A single stretch of the material below is to be transcribed exactly, starting at the line with "cores : tableWf" and ending after the line with "leases : tableWf".

Exercise data
-.-.-
-- ==== Sys2Proof/Safety.lean ====
section
/-! DEFINITION. What counts as a safe state and a safe step: invariants in the terms that statements use. -/

namespace Sys2Proof.Machine

/-- The canonical form of the stores: addresses strictly rising, and no byte listed that equals what an unlisted one reads. -/
abbrev memoryWf (mem : List Host.Cell) : Prop := tableWf (fun _ => (0 : Byte)) mem = true

/-- The canonical form of the register file. -/
abbrev regsWf (regs : List (Nat × Word)) : Prop := tableWf Reg.resetOf regs = true

/-- The canonical form of the whole state: every table keeps its keys rising and lists no entry that reads as unlisted, so
that equal stores, registers and units are equal data. -/
structure State.Canonical (s : State) : Prop where
  regs : regsWf s.regs
  mem : memoryWf s.mem
  poison : tableWf (fun _ => false) s.poison = true
  flipped : tableWf (fun _ => false) s.flipped = true
  fields : tableWf (fun _ => ({} : FieldSt)) s.fields = true
  cores : tableWf (fun _ => ({} : CoreSt)) s.cores = true
  kvl : tableWf (fun _ => ({} : KvlSt)) s.kvl = true
  snp : tableWf (fun _ => ({} : SnpSt)) s.snp = true
  isl : tableWf (fun _ => ({} : IslSt)) s.isl = true
  leases : tableWf (fun _ => ({} : Lease)) s.leases = true

/-- The item `it` of opcode `op` that has been started, has not acted and has no status yet: the one that a row of an item acts
for. -/
def State.openItem (s : State) (it : Item) (op : Nat) : Option Started :=
  s.host.started.find? (fun x => x.item = it && !x.acted && x.status.isNone && it.op = op)

/-- `s` with the item's own action begun. -/
def State.begun (s : State) (x : Started) : State := s.modItem x.num (fun y => { y with acted := true })

/-- A key slot of the fuses that can still verify an image: programmed and not revoked (R142, R143). -/
def Fuses.live (f : Fuses) : List (Nat × List Byte) := f.keyDigest.filter (fun e => !f.revoked.testBit e.1)

/-- The fuses keep what R143 demands: at least one key slot is live. -/
def State.keysLive (s : State) : Prop := s.car.fuses.live ≠ []

/-- Every fuse that `a` has blown is blown in `b`: revoked slots stay revoked and no minimum SVN falls (R143). -/
def Fuses.le (a b : Fuses) : Prop :=
  (∀ k, a.revoked.testBit k = true → b.revoked.testBit k = true) ∧ (∀ k, tget 0 a.svn k ≤ tget 0 b.svn k)

end Sys2Proof.Machine

namespace Sys2Proof

/-! What a command can change. Each of these lists commands by what their effect and its consequences can reach, so that what
the other commands leave alone can be stated. -/

/-- The commands that can change a byte of the stores: the others store nothing. -/
def Instr.mayStore : Instr → Bool
  | .registerWrite .. | .lowWordRead .. | .lowWordWrite .. | .highWordWrite .. | .powerUp .. | .sequencingStep
  | .timebaseJoin .. | .timebaseJoinFailure .. | .switchOffStep | .entrySample .. | .carrierTrip | .tripRecovery
  | .linkSyncExchange .. | .beat .. | .beatmonWindowEnd .. | .paceStep .. | .thermalTrip .. | .paceFault ..
  | .rampDownStart .. | .rampEntryAdvance .. | .retainDrainTimeout .. | .fieldFramesWrite .. | .transitFieldWrite ..
  | .scrubFrame .. | .cfgRepairComplete .. | .commandIssue .. | .commandRetirement .. | .waitTimeout ..
  | .groupGate .. | .tellerWatchdogCheck .. | .housekeeperHang .. | .housekeeperHeartbeat .. | .bursarStrobe ..
  | .anchorFailover .. | .watchdogModuleReset | .leaseRevoke .. | .cacheShareChange .. | .patrolRead ..
  | .linkFailure .. | .routeSwitch | .routeDrainTimeout | .routeDrainDone | .deposit .. | .ackTimeout ..
  | .trainTimeout .. | .resetStateEnd .. | .lackTimer .. | .replayTimeout .. | .lnakRetry .. | .registerReadTimeout ..
  | .itemWaitTimeout .. | .moduleReset .. | .snpFrame .. | .snpClockLoss .. | .snpZcTimeout .. | .islRegTimeout ..
  | .ssReq .. | .rstN | .pmbusPoll .. | .identTimer .. | .trainBackoffEnd .. | .windowLeaseRelease .. => true
  | _ => false
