-- ==== Sys2Proof/Certificates/Slice0/Obligations.lean ====
section
/-! DEFINITION. The statements for the provers: what each command does, what commands leave alone, and what every step keeps. -/

open Sys2Proof Sys2Proof.Machine

/-- An item of these opcodes that has been started and meets its conditions takes effect: a NOP gets status 0; WIN_CLOSE closes the window and gets status 0; SCRIP_RETURN takes the units back from the window, sends them to its holder and gets status 0; LEASE_GRANULE moves a granule of the pool, starts the revocation of one that another slot holds, or gets status 0 at once for the slot that already holds it; OBJECT_SET invalidates an object or sets it and gets status 0. -/
def Obligations.WorkItemsComplete : Prop :=
  (∀ (s : State) (it : Item) (x : Started), s.openItem it 0x00 = some x →
     exec (.itemNop it) s = .next ((s.begun x).endItem x.num 0 0 0)) ∧
  (∀ (s : State) (it : Item) (x : Started), s.openItem it 0x05 = some x → it.u 0x20 1 < 64 →
     (s.window (ownerKey x.fn x.slot) (it.u 0x20 1)).state ≠ 2 →
     exec (.winClose it) s = .next (((s.begun x).closeWindow x.fn x.slot (it.u 0x20 1)).endItem x.num 0 0 0)) ∧
  (∀ (s : State) (it : Item) (x : Started), s.openItem it 0x06 = some x → it.u 0x20 1 < 64 →
     (s.window (ownerKey x.fn x.slot) (it.u 0x20 1)).state = 1 →
     (s.window (ownerKey x.fn x.slot) (it.u 0x20 1)).mode ≠ 0 →
     it.u 0x24 4 ≤ (s.window (ownerKey x.fn x.slot) (it.u 0x20 1)).outstanding →
     exec (.scripReturn it) s =
       let w := it.u 0x20 1
       let k := ownerKey x.fn x.slot
       let y := s.window k w
       let u := s.holderUnit y.hkind y.holder
       .next ((((s.begun x).setWindow k w { y with outstanding := y.outstanding - it.u 0x24 4 }).send x.fn
         { kind := 6, part := it.part, srcUnit := x.slot, dst := unitDst u.1 u.2, window := w, wgen := y.gen,
           units := it.u 0x24 4 }).endItem x.num 0 0 0)) ∧
  (∀ (s : State) (it : Item) (x : Started), s.openItem it 0x25 = some x → s.owner (it.u 0x20 1) = it.part →
     it.u 0x21 1 < 12 → s.brs.carve.any (fun e => e.1 = it.u 0x20 1 * 12 + it.u 0x21 1) = true →
     it.u 0x22 1 < 4 → s.present (it.u 0x20 1) (it.u 0x22 1) = true →
     exec (.leaseGranule it) s =
       match s.leases.find? (fun l => l.2.kind = 7 && l.2.resource = it.u 0x20 1 * 16 + it.u 0x21 1 && l.2.state ≠ 0) with
       | some (i, l) =>
         if l.state = 1 ∧ l.holder = it.u 0x20 1 * 256 + it.u 0x22 1 then .next ((s.begun x).endItem x.num 0 0 0)
         else .next ((s.begun x).quarantine i 0)
       | none => .next ((s.begun x).granuleMove (it.u 0x20 1) (it.u 0x21 1))) ∧
  (∀ (s : State) (it : Item) (x : Started), s.openItem it 0x26 = some x → it.u 0x20 1 < 64 → it.u 0x24 4 = 0 →
     exec (.objectSet it) s = .next (((s.begun x).setObj it.part (it.u 0x20 1)
       { base := 0, size := 0, fn := 0, slot := 0, state := 0 }).endItem x.num 0 0 0)) ∧
  (∀ (s : State) (it : Item) (x : Started), s.openItem it 0x26 = some x → it.u 0x20 1 < 64 → it.u 0x24 4 ≠ 0 →
     s.owner (it.u 0x21 1) = it.part → it.u 0x22 1 < 4 → s.present (it.u 0x21 1) (it.u 0x22 1) = true →
     it.u 0x28 8 % 64 = 0 → it.u 0x24 4 % 64 = 0 →
     s.ownRange (it.u 0x21 1) (it.u 0x22 1) (it.u 0x28 8) (it.u 0x24 4) = true → isNear (it.u 0x28 8) = true →
     exec (.objectSet it) s = .next (((s.begun x).setObj it.part (it.u 0x20 1)
       { base := it.u 0x28 8, size := it.u 0x24 4, fn := it.u 0x21 1, slot := it.u 0x22 1, state := 1 }).endItem x.num 0 0 0))

/-- A started CORE item whose commands the teller can submit submits them in order, the last with NOTIFY and each with the item number as TAG; a COPY_OUT with a valid range, a free copy window and a free grant opens the window, grants it to the slot and submits the PUSH; a FETCH begins its reads; a WIN_OPEN with a valid range opens the window for its holder. -/
def Obligations.TransferItemsRun : Prop :=
  (∀ (s : State) (it : Item) (x : Started), s.openItem it 0x01 = some x → s.canSubmit x it.cmdCount = true →
     exec (.core it) s = .next ((((List.range it.cmdCount).foldl (fun st i =>
         st.submit x.fn x.slot (tellerWord x.num (i + 1 = it.cmdCount) (it.cmd i))) (s.begun x)).modItem x.num
           (fun y => { y with cmds := [x.num % 65536] })).tellerItems x.fn x.slot)) ∧
  (∀ (s : State) (it : Item) (x : Started) (src w g : Nat), s.openItem it 0x02 = some x → s.canSubmit x 1 = true →
     s.objRange x (it.u 0x20 2) (it.u 0x28 8) (it.u 0x38 4) = some src → s.freeCopy it.part = some w →
     s.freeGrant (coreHolder x.fn x.slot) = some g →
     exec (.copyOut it) s =
       let base := (0xE0 + it.part) * 2 ^ 40 + w * 2 ^ 34
       let len := it.u 0x38 4
       let y := s.part it.part
       let t := (s.begun x).setPart it.part { y with copyWins := y.copyWins ++ [(w, it.u 0x30 8, len, x.num, len)] }
       let t := t.setGrant (coreHolder x.fn x.slot) g
         { base := base, size := len, scrip := 512, total := 512, state := 1, window := w, ownerFn := s.anchor, ownerSlot := 5 }
       let t := t.submit x.fn x.slot ⟨BitVec.ofNat 64 (5 + 2 ^ 8 + x.num % 65536 * 2 ^ 16), BitVec.ofNat 64 src,
         BitVec.ofNat 64 base, BitVec.ofNat 64 len⟩
       .next ((t.modItem x.num (fun z =>
         { z with cmds := [x.num % 65536], copyWin := some w, detail := 0xFF })).tellerItems x.fn x.slot)) ∧
  (∀ (s : State) (it : Item) (x : Started), s.openItem it 0x03 = some x →
     exec (.fetch it) s = .next ((s.begun x).fetchPump x.num)) ∧
  (∀ (s : State) (it : Item) (x : Started) (base : Nat), s.openItem it 0x04 = some x →
     s.leases.any (fun l => l.2.state = 2 && l.2.hkind = 5 && l.2.holder = it.u 0x2C 2) = false →
     s.objRange x (it.u 0x28 2) (it.u 0x30 8) (it.u 0x24 4) = some base → it.u 0x20 1 < 64 →
     windowForm base (it.u 0x24 4) (it.u 0x22 2) (it.u 0x21 1) = true → s.ownRange x.fn x.slot base (it.u 0x24 4) = true →
     isNear base = true → s.holderAllowed it.part (it.u 0x2A 1) (it.u 0x2C 2) = true →
     ((s.begun x).openWindow x.fn x.slot (it.u 0x20 1) base (it.u 0x24 4) (it.u 0x22 2) (it.u 0x21 1) (it.u 0x2A 1)
       (it.u 0x2C 2) (it.u 0x38 8)).2 = true →
     exec (.winOpen it) s = .next ((s.begun x).openWindow x.fn x.slot (it.u 0x20 1) base (it.u 0x24 4) (it.u 0x22 2)
       (it.u 0x21 1) (it.u 0x2A 1) (it.u 0x2C 2) (it.u 0x38 8)).1)
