-- ==== Sys2Proof/Laws/KeptOps.lean ====
section
/-! SUPPORT. What the shared operations: registers, units, events, leases, windows, the core operations and wafer time keep (see Kept.lean). -/

namespace Sys2Proof.Machine

set_option Elab.async false

set_option linter.unusedVariables false

variable {kf : Facets} {z0 : State}

theorem State.wr_kept {kf : Facets} {z0 st : State} {off : Nat} {v : Word} (h : Kept kf z0 st) (hregs : ¬kf.regs) :
    Kept kf z0 (State.wr st off v) :=
  { h with
    canonical := fun w => { h.canonical w with regs := tableWf_tput _ (h.canonical w).regs }
    regs := fun a => absurd a hregs }

theorem State.wf_kept {st : State} {off hi lo n : Nat} (h_st : Kept kf z0 st) (hregs : ¬kf.regs) :
    Kept kf z0 (State.wf st off hi lo n) := by
  unfold State.wf
  with_reducible repeat' first
    | assumption
    | apply State.wr_kept

theorem State.setb_kept {st : State} {off b : Nat} (h_st : Kept kf z0 st) (hregs : ¬kf.regs) :
    Kept kf z0 (State.setb st off b) := by
  unfold State.setb
  with_reducible repeat' first
    | assumption
    | apply State.wf_kept

theorem State.clrb_kept {st : State} {off b : Nat} (h_st : Kept kf z0 st) (hregs : ¬kf.regs) :
    Kept kf z0 (State.clrb st off b) := by
  unfold State.clrb
  with_reducible repeat' first
    | assumption
    | apply State.wf_kept

theorem State.wn_kept {st : State} {off n : Nat} (h_st : Kept kf z0 st) (hregs : ¬kf.regs) :
    Kept kf z0 (State.wn st off n) := by
  unfold State.wn
  with_reducible repeat' first
    | assumption
    | apply State.wr_kept

theorem State.add_kept {st : State} {off hi lo n : Nat} (h_st : Kept kf z0 st) (hregs : ¬kf.regs) :
    Kept kf z0 (State.add st off hi lo n) := by
  unfold State.add
  with_reducible repeat' first
    | assumption
    | apply State.wf_kept

theorem State.addSat_kept {st : State} {off hi lo n : Nat} (h_st : Kept kf z0 st) (hregs : ¬kf.regs) :
    Kept kf z0 (State.addSat st off hi lo n) := by
  unfold State.addSat
  with_reducible repeat' first
    | assumption
    | apply State.wf_kept

theorem State.resetRegs_kept {kf : Facets} {z0 st : State} {lo hi : Nat} (h : Kept kf z0 st) (hregs : ¬kf.regs) :
    Kept kf z0 (State.resetRegs st lo hi) :=
  { h with
    canonical := fun w => { h.canonical w with regs := tableWf_tclear (h.canonical w).regs }
    regs := fun a => absurd a hregs }

theorem State.draw_kept {kf : Facets} {z0 st : State} (h : Kept kf z0 st) : Kept kf z0 (State.draw st).2 :=
  Kept.upd h

theorem State.when_kept {kf : Facets} {z0 st : State} {c : Bool} {f : State → State} (h : Kept kf z0 st)
    (hf : ∀ x, Kept kf z0 x → Kept kf z0 (f x)) : Kept kf z0 (State.when st c f) := by
  unfold State.when
  split
  · exact hf _ h
  · exact h

theorem State.setField_kept {kf : Facets} {z0 st : State} {fn : Nat} {f : FieldSt} (h : Kept kf z0 st) (hfields : ¬kf.fields) :
    Kept kf z0 (State.setField st fn f) :=
  { h with
    canonical := fun w => { h.canonical w with fields := tableWf_tput _ (h.canonical w).fields }
    fields := fun a => absurd a hfields }

theorem State.setCore_kept {kf : Facets} {z0 st : State} {fn s : Nat} {c : CoreSt} (h : Kept kf z0 st) (hcores : ¬kf.cores) :
    Kept kf z0 (State.setCore st fn s c) :=
  { h with
    canonical := fun w => { h.canonical w with cores := tableWf_tput _ (h.canonical w).cores }
    cores := fun a => absurd a hcores }

theorem State.setPart_kept {st : State} {p : Nat} {x : PartSt} (h_st : Kept kf z0 st) (hbrs : ¬kf.brs) :
    Kept kf z0 (State.setPart st p x) := by
  unfold State.setPart
  with_reducible repeat' first
    | assumption
    | (extract_lets +onlyGivenNames x; clear_value x)
    | fail_if_no_progress (refine Kept.upd ?_)

theorem State.setQueue_kept {st : State} {q : Nat} {x : QueueSt} (h_st : Kept kf z0 st) :
    Kept kf z0 (State.setQueue st q x) := by
  unfold State.setQueue
  with_reducible repeat' first
    | assumption
    | (extract_lets +onlyGivenNames x; clear_value x)
    | fail_if_no_progress (refine Kept.upd ?_)

theorem State.setPower_kept {st : State} {fn : Nat} {p : Power} (h_st : Kept kf z0 st) (hregs : ¬kf.regs)
    (hfields : ¬kf.fields) :
    Kept kf z0 (State.setPower st fn p) := by
  unfold State.setPower
  with_reducible repeat' first
    | assumption
    | (extract_lets +onlyGivenNames x; clear_value x)
    | apply State.setField_kept
    | apply State.wf_kept

theorem State.setMem8_kept {kf : Facets} {z0 st : State} {a : Nat} {b : Byte} (h : Kept kf z0 st) (hmem : ¬kf.mem) :
    Kept kf z0 (State.setMem8 st a b) :=
  { h with
    canonical := fun w => { h.canonical w with mem := tableWf_tput _ (h.canonical w).mem }
    mem := fun a => absurd a hmem }

theorem State.setBytes_kept {kf : Facets} {z0 st : State} {a : Nat} {bs : List Byte} (h : Kept kf z0 st) (hmem : ¬kf.mem) :
    Kept kf z0 (State.setBytes st a bs) := by
  induction bs generalizing st a with
  | nil => exact h
  | cons b t ih => exact ih (State.setMem8_kept h hmem)

theorem State.store_kept {kf : Facets} {z0 st : State} {a : Nat} {bs : List Byte} (h : Kept kf z0 st) (hmem : ¬kf.mem) :
    Kept kf z0 (State.store st a bs) := by
  have e := State.setBytes_kept (a := a) (bs := bs) h hmem
  exact { e with canonical := fun w =>
    { e.canonical w with poison := tableWf_tclear (h.canonical w).poison, flipped := tableWf_tclear (h.canonical w).flipped } }

theorem State.zeroRange_kept {kf : Facets} {z0 st : State} {lo hi : Nat} (h : Kept kf z0 st) (hmem : ¬kf.mem) :
    Kept kf z0 (State.zeroRange st lo hi) :=
  { h with
    canonical := fun w => { h.canonical w with
      mem := tableWf_tclear (h.canonical w).mem, poison := tableWf_tclear (h.canonical w).poison,
      flipped := tableWf_tclear (h.canonical w).flipped }
    mem := fun a => absurd a hmem }

theorem State.eccCount_kept {st : State} {a : Nat} {uncorr : Bool} (h_st : Kept kf z0 st) (hregs : ¬kf.regs) :
    Kept kf z0 (State.eccCount st a uncorr) := by
  unfold State.eccCount
  with_reducible repeat' first
    | assumption
    | (extract_lets +onlyGivenNames x; first
        | (refine Kept.cut kf z0 x ?_ (fun hx => ?_) <;> [subst x; clear_value x])
        | clear_value x)
    | apply State.addSat_kept
    | apply State.wn_kept
    | apply Kept.ite

theorem State.checkWords_kept {kf : Facets} {z0 st : State} {n w : Nat} (h : Kept kf z0 st) (hregs : ¬kf.regs) :
    Kept kf z0 (State.checkWords st n w).1 := by
  induction n generalizing st w with
  | zero => exact h
  | succ n ih =>
    refine ih ?_
    split
    · exact State.eccCount_kept h hregs
    · split
      · have e := State.eccCount_kept (a := w * 8) (uncorr := false) h hregs
        exact { e with canonical := fun c =>
          { e.canonical c with flipped := tableWf_tput _ (h.canonical c).flipped } }
      · exact h

theorem State.readEcc_kept {st : State} {a n : Nat} (h_st : Kept kf z0 st) (hregs : ¬kf.regs) :
    Kept kf z0 (State.readEcc st a n).2.2 := by
  unfold State.readEcc
  with_reducible repeat' first
    | assumption
    | (extract_lets +onlyGivenNames x; refine Kept.cut kf z0 x.1 ?_ (fun hx => ?_) <;> [subst x; clear_value x])
    | apply State.checkWords_kept
    | apply Kept.ite₁

theorem State.emit_kept {st : State} {o : Out} (h_st : Kept kf z0 st) :
    Kept kf z0 (State.emit st o) := by
  unfold State.emit
  with_reducible repeat' first
    | assumption
    | fail_if_no_progress (refine Kept.upd ?_)

theorem State.dmaWrite_kept {st : State} {f addr : Nat} {bytes : List Byte} {poison : Bool} {bulk : Bool}
    (h_st : Kept kf z0 st) (hregs : ¬kf.regs) :
    Kept kf z0 (State.dmaWrite st f addr bytes poison bulk) := by
  unfold State.dmaWrite
  with_reducible repeat' first
    | assumption
    | refine fun _ (_ : Kept _ _ _) => ?_
    | refine fun _ _ (_ : Kept _ _ _) => ?_
    | refine fun _ _ _ (_ : Kept _ _ _) => ?_
    | (extract_lets +onlyGivenNames x; clear_value x)
    | apply State.add_kept
    | apply State.emit_kept
    | apply hF
    | apply Kept.ite
    | apply Kept.foldl

theorem State.msix_kept {st : State} {f v : Nat} (h_st : Kept kf z0 st) (hregs : ¬kf.regs) :
    Kept kf z0 (State.msix st f v) := by
  unfold State.msix
  with_reducible repeat' first
    | assumption
    | apply State.clrb_kept
    | apply State.emit_kept
    | apply State.setb_kept
    | apply Kept.ite

theorem State.evtPut_kept {st : State} {f cls fn : Nat} {bytes : List Byte} (h_st : Kept kf z0 st) (hregs : ¬kf.regs) :
    Kept kf z0 (State.evtPut st f cls fn bytes).1 := by
  unfold State.evtPut
  with_reducible repeat' first
    | assumption
    | (extract_lets +onlyGivenNames x; first
        | (refine Kept.cut kf z0 x ?_ (fun hx => ?_) <;> [subst x; clear_value x])
        | clear_value x)
    | apply State.dmaWrite_kept
    | apply State.msix_kept
    | apply State.wf_kept
    | apply Kept.ite
    | apply Kept.ite₁

theorem State.payOwed_kept {st : State} {f : Nat} (h_st : Kept kf z0 st) (hregs : ¬kf.regs) :
    Kept kf z0 (State.payOwed st f).1 := by
  unfold State.payOwed
  with_reducible repeat' first
    | assumption
    | (extract_lets +onlyGivenNames x; first
        | (refine Kept.cut kf z0 x ?_ (fun hx => ?_) <;> [subst x; clear_value x])
        | (refine Kept.cut kf z0 x.1 ?_ (fun hx => ?_) <;> [subst x; clear_value x])
        | clear_value x)
    | apply State.evtPut_kept
    | apply Kept.ite₁
    | dsimp only
    | fail_if_no_progress (refine Kept.upd ?_)

theorem State.offer_kept {st : State} {f cls fn : Nat} {bytes : List Byte} (h_st : Kept kf z0 st) (hregs : ¬kf.regs) :
    Kept kf z0 (State.offer st f cls fn bytes) := by
  unfold State.offer
  with_reducible repeat' first
    | assumption
    | (extract_lets +onlyGivenNames x; first
        | (refine Kept.cut kf z0 x ?_ (fun hx => ?_) <;> [subst x; clear_value x])
        | (refine Kept.cut kf z0 x.1 ?_ (fun hx => ?_) <;> [subst x; clear_value x])
        | clear_value x)
    | apply State.add_kept
    | apply State.evtPut_kept
    | apply State.payOwed_kept
    | apply Kept.ite
    | apply Kept.ite₁
    | fail_if_no_progress (refine Kept.upd ?_)

theorem State.offerAll_kept {st : State} {cls part fn : Nat} {bytes : List Byte} (h_st : Kept kf z0 st)
    (hregs : ¬kf.regs) :
    Kept kf z0 (State.offerAll st cls part fn bytes) := by
  unfold State.offerAll
  with_reducible repeat' first
    | assumption
    | (extract_lets +onlyGivenNames x; refine Kept.cut kf z0 x ?_ (fun hx => ?_) <;> [subst x; clear_value x])
    | apply State.offer_kept
    | apply Kept.ite

theorem State.notice_kept {st : State} {cls part fn slot unit d0 d1 : Nat} (h_st : Kept kf z0 st) (hregs : ¬kf.regs) :
    Kept kf z0 (State.notice st cls part fn slot unit d0 d1) := by
  unfold State.notice
  with_reducible repeat' first
    | assumption
    | apply State.offerAll_kept

theorem State.pins_kept {st : State} (h_st : Kept kf z0 st) (hregs : ¬kf.regs) (hcar : ¬kf.car) :
    Kept kf z0 (State.pins st) := by
  unfold State.pins
  with_reducible repeat' first
    | assumption
    | (extract_lets +onlyGivenNames x; first
        | (refine Kept.cut kf z0 x ?_ (fun hx => ?_) <;> [subst x; clear_value x])
        | (have : x.fuses = x.fuses := (by rfl); clear this; subst x)
        | clear_value x)
    | apply State.wf_kept
    | fail_if_no_progress (refine Kept.upd ?_)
-.-.-
Result of this exercise
  cores : tableWf (fun _ => ({} : CoreSt)) s.cores = true
  kvl : tableWf (fun _ => ({} : KvlSt)) s.kvl = true
  snp : tableWf (fun _ => ({} : SnpSt)) s.snp = true
  isl : tableWf (fun _ => ({} : IslSt)) s.isl = true
  leases : tableWf (fun _ => ({} : Lease)) s.leases = true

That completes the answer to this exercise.